→ **Information provided**:
/-- R53: an older load of memory above one of some bytes has not returned, and may yet return new data of a transfer. -/
def Context.crosses (c : Context) (as : List Nat) : Bool :=
  c.lq.any fun e => !e.back && e.space.memory = .global && e.addrs.any fun x => as.any (· < x)

/-- What a load that binds as it issues waits for: an older load of one of its bytes; in memory, an older load of bytes above, and
the scrub of a line (R414); in sync space, the arrival of an older `barrive` there (R144 item 1, R335). -/
def State.loadWaits (s : State) (c : Context) (sp : Space) (as : List Nat) : Bool :=
  c.overlaps sp as || (sp.memory == .global && (c.crosses as || s.awaitsScrub as)) ||
  (sp == .sync && s.arrivingAt c.ctxid.toNat as)

/-- R53: a load of one of some sectors has returned while an older load of its thread, of memory above it, has not. -/
def returnedBelow (as : List Nat) : List LoadEntry → Bool
  | [] => false
  | e :: r => (!e.back && e.space.memory = .global && r.any fun y => y.back && y.space.memory = .global &&
      y.addrs.any fun a => as.any (· / 32 = a / 32) && e.addrs.any (a < ·)) || returnedBelow as r

/-- R53: a transfer to some bytes waits for such loads: their older ones would return its data after theirs had returned older. -/
def State.transferWaits (s : State) (as : List Nat) : Bool :=
  (s.core.slot0.any fun c => returnedBelow as c.lq) || (s.core.slot1.any fun c => returnedBelow as c.lq)

/-- R155: the value a load's bytes make. -/
def LoadKind.value (k : LoadKind) (bs : List Byte) : Dword :=
  let v := leNat bs
  match k with
  | .signed => .ofInt 64 (readInt true (8 * bs.length) v)
  | _ => .ofNat 64 v

/-- R146: a mark a context has issued and whose conditions later accesses await. -/
def Context.addMark (c : Context) (sc : Scope) : Context :=
  { c with mark := some (match c.mark with | some m => m.wider sc | none => sc) }

/-- A mark whose conditions hold for loads and stores is spent. -/
def State.spendMark (s : State) (slot : Bool) (c : Context) : Context :=
  if s.storeMayGo slot c then { c with mark := none } else c

/-- The offset of a Memory-format operand (R148). -/
def memoryOffset (c : Context) (a : Code) (i : BitVec 8) (size : Nat) : Dword := c.read a + .ofNat 64 (i.toNat * size)

/-- The handle index of a slot. -/
def Context.slotIndex (c : Context) (n : Nat) : Nat := ((c.h[n]?).getD 0).toNat

/-- R149: the checks of a plain access of the current context. -/
def checkHere (s : State) (c : Context) (n : Nat) (off : Dword) (size : Nat) (need : Need) : Check Mapped :=
  checkPlain s (s.threadByte s.core.active) (s.access c.launch) n (c.slotIndex n) off size need

/-- R139: a plain load is sent; its value is bound when it returns (R141). -/
def sendLoad (n : Nat) (off : Context → Dword) (size : Nat) (kind : LoadKind) (d : Code) (s : State) (c : Context) : Res :=
  (checkHere s c n (off c) size .read).orTrap fun m =>
    if !s.loadReady s.core.active c m.handle.space m.addrs then .wait c
    else
      let c := s.spendMark s.core.active c
      let e : LoadEntry := ⟨c.serial, m.handle.space, m.handle.policy, m.addrs, m.handle.va (off c), kind, d, false⟩
      .done (s.holdLeaves (s.partOf c.launch) m.leaves) (c.pushLoad e)

/-- A store entry of the current context: of a `tst`, of a register, or of neither. -/
def Context.entry (c : Context) (sp : Space) (pol : CachePolicy) (bytes : List (Nat × Byte)) (tile : Option Nat)
    (plain : Bool) (pool : List Nat) : StoreEntry :=
  ⟨c.serial, sp, pol, bytes, ⟨c.launch, c.walk, c.taskNo.toNat, c.ctxid.toNat⟩, tile, plain, pool⟩

/-- R139, R140: a store whose checks have passed enters its queue: a `tst`'s, else one of a register. -/
def enqueueStore (s : State) (c : Context) (m : Mapped) (bytes : List (Nat × Byte)) (tile : Option Nat) : Res :=
  let slot := s.core.active
  if !s.storeReady slot c m.handle.space m.addrs then .wait c
  else
    let c := s.spendMark slot c
    let e := c.entry m.handle.space.memory m.handle.policy bytes tile tile.isNone (s.poolLines (s.partOf c.launch) m.leaves m.addrs)
    .done ((s.setSq slot (ripe (s.sq slot ++ [e]))).holdLeaves (s.partOf c.launch) m.leaves) { c with serial := c.serial + 1 }

/-- R155: a plain store of the low bytes of d. -/
def sendStore (n : Nat) (off : Context → Dword) (size : Nat) (d : Code) (s : State) (c : Context) : Res :=
  (checkHere s c n (off c) size .write).orTrap fun m =>
    enqueueStore s c m (m.addrs.zip (leBytes size (c.read d).toNat)) none

/-- R150: a value written by a load that has returned: 0 and an asynchronous entry where the data met a marker. -/
def State.afterLoad (s : State) (slot : Bool) (met : Option Cause) (va : Dword) : State :=
  match met with
  | some cause => s.asyncFault slot cause va
  | none => s

/-- The access's markers met, as an answer lists them. -/
def metAt (met : Option Cause) (va : Dword) : List (Cause × Dword) := met.toList.map (·, va)

/-- R146: an acquiring load: the newest value, then every word not registered to the core dropped beyond `.c`, then a mark. -/
def acquireLoad (n : Nat) (off : Context → Dword) (size : Nat) (d : Code) (sc : Scope) (s : State) (c : Context) : Res :=
  (checkHere s c n (off c) size .read).orTrap fun m =>
    let slot := s.core.active
    let sp := m.handle.space
    let part := s.partOf c.launch
    if !s.loadReady slot c sp m.addrs ∨ s.loadWaits c sp m.addrs ∨ s.spansPending c then .wait c
    else
      let c := s.spendMark slot c
      let s := s.receiveAll fun _ => true
      let (bs, met, s') := bindLoad s slot c.serial sp m.handle.policy (fun _ => .newest) (s.poolLine part m.leaves) m.addrs
      let v := if met.isSome then 0
        else ((if sp = .global then s.frameLoad part (m.addrs.headD 0) size else none).getD (LoadKind.unsigned.value bs))
      let s' := s'.holdLeaves part m.leaves
      let s' := if sc = .c then s' else s'.acquire
      .bound s' (((c.write d v).pushLoad (.held c.serial)).addMark sc) (metAt met (m.handle.va (off c)))

/-- R146: a releasing store: `mark.s`, then the store. -/
def releaseStore (n : Nat) (off : Context → Dword) (size : Nat) (d : Code) (sc : Scope) (s : State) (c : Context) : Res :=
  (checkHere s c n (off c) size .write).orTrap fun m =>
    if !s.storeMayGo s.core.active (c.addMark sc) then .wait c
    else enqueueStore s { c with mark := none } m (m.addrs.zip (leBytes size (c.read d).toNat)) none

/-- R154 `ldI64`, Memory format. -/
def execLdI64 (st : BitVec 2) (d a : Code) (h : BitVec 4) (i : BitVec 8) (s : State) : Answer :=
  issue (.ldI64 st d a h i) anyLevel (sendLoad h.toNat (fun c => memoryOffset c a i 8) 8 .unsigned d) s

/-- R154 `ldI32`, Memory format. -/
def execLdI32 (st : BitVec 2) (d a : Code) (h : BitVec 4) (i : BitVec 8) (s : State) : Answer :=
  issue (.ldI32 st d a h i) anyLevel (sendLoad h.toNat (fun c => memoryOffset c a i 4) 4 .signed d) s

/-- R154 `stI64`, Memory format. -/
def execStI64 (st : BitVec 2) (d a : Code) (h : BitVec 4) (i : BitVec 8) (s : State) : Answer :=
  issue (.stI64 st d a h i) anyLevel (sendStore h.toNat (fun c => memoryOffset c a i 8) 8 d) s

/-- R154 `stI32`, Memory format. -/
def execStI32 (st : BitVec 2) (d a : Code) (h : BitVec 4) (i : BitVec 8) (s : State) : Answer :=
  issue (.stI32 st d a h i) anyLevel (sendStore h.toNat (fun c => memoryOffset c a i 4) 4 d) s

/-- R155 `ldI8`. -/
def execLdI8 (st : BitVec 2) (d n b : Code) (s : State) : Answer :=
  issue (.ldI8 st d n b) anyLevel (sendLoad n.toNat (fun c => c.read b) 1 .signed d) s

/-- R155 `ldN8`. -/
def execLdN8 (st : BitVec 2) (d n b : Code) (s : State) : Answer :=
  issue (.ldN8 st d n b) anyLevel (sendLoad n.toNat (fun c => c.read b) 1 .unsigned d) s

/-- R155 `ldI16`. -/
def execLdI16 (st : BitVec 2) (d n b : Code) (s : State) : Answer :=
  issue (.ldI16 st d n b) anyLevel (sendLoad n.toNat (fun c => c.read b) 2 .signed d) s

/-- R155 `ldN16`. -/
def execLdN16 (st : BitVec 2) (d n b : Code) (s : State) : Answer :=
  issue (.ldN16 st d n b) anyLevel (sendLoad n.toNat (fun c => c.read b) 2 .unsigned d) s

/-- R155 `ldI32Reg`. -/
def execLdI32Reg (st : BitVec 2) (d n b : Code) (s : State) : Answer :=
  issue (.ldI32Reg st d n b) anyLevel (sendLoad n.toNat (fun c => c.read b) 4 .signed d) s

/-- R155 `ldN32`. -/
def execLdN32 (st : BitVec 2) (d n b : Code) (s : State) : Answer :=
  issue (.ldN32 st d n b) anyLevel (sendLoad n.toNat (fun c => c.read b) 4 .unsigned d) s

/-- R155 `ldI64Reg`. -/
def execLdI64Reg (st : BitVec 2) (d n b : Code) (s : State) : Answer :=
  issue (.ldI64Reg st d n b) anyLevel (sendLoad n.toNat (fun c => c.read b) 8 .unsigned d) s

/-- R155 `stI8`. -/
def execStI8 (st : BitVec 2) (d n b : Code) (s : State) : Answer :=
  issue (.stI8 st d n b) anyLevel (sendStore n.toNat (fun c => c.read b) 1 d) s

/-- R155 `stI16`. -/
def execStI16 (st : BitVec 2) (d n b : Code) (s : State) : Answer :=
  issue (.stI16 st d n b) anyLevel (sendStore n.toNat (fun c => c.read b) 2 d) s

/-- R155 `stI32Reg`. -/
def execStI32Reg (st : BitVec 2) (d n b : Code) (s : State) : Answer :=
  issue (.stI32Reg st d n b) anyLevel (sendStore n.toNat (fun c => c.read b) 4 d) s

/-- R155 `stI64Reg`. -/
def execStI64Reg (st : BitVec 2) (d n b : Code) (s : State) : Answer :=
  issue (.stI64Reg st d n b) anyLevel (sendStore n.toNat (fun c => c.read b) 8 d) s

/-- R156, R146 `ldAcqN32`. -/
def execLdAcqN32 (st : BitVec 2) (d n b : Code) (c : BitVec 3) (s : State) : Answer :=
  issue (.ldAcqN32 st d n b c) anyLevel (acquireLoad n.toNat (fun c => c.read b) 4 d (.ofCode c.toNat)) s

/-- R156, R146 `ldAcqI64`. -/
def execLdAcqI64 (st : BitVec 2) (d n b : Code) (c : BitVec 3) (s : State) : Answer :=
  issue (.ldAcqI64 st d n b c) anyLevel (acquireLoad n.toNat (fun c => c.read b) 8 d (.ofCode c.toNat)) s

/-- R156, R146 `stRelI32`. -/
def execStRelI32 (st : BitVec 2) (d n b : Code) (c : BitVec 3) (s : State) : Answer :=
  issue (.stRelI32 st d n b c) anyLevel (releaseStore n.toNat (fun c => c.read b) 4 d (.ofCode c.toNat)) s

→ **Your instructions**: Within the listing above, the range opens at the line with "def acquireLoad (n" and closes at the line with "let part := s.partOf c.launch". Reproduce exactly the lines of that range, including both ends.

→ **Written answer**:
def acquireLoad (n : Nat) (off : Context → Dword) (size : Nat) (d : Code) (sc : Scope) (s : State) (c : Context) : Res :=
  (checkHere s c n (off c) size .read).orTrap fun m =>
    let slot := s.core.active
    let sp := m.handle.space
    let part := s.partOf c.launch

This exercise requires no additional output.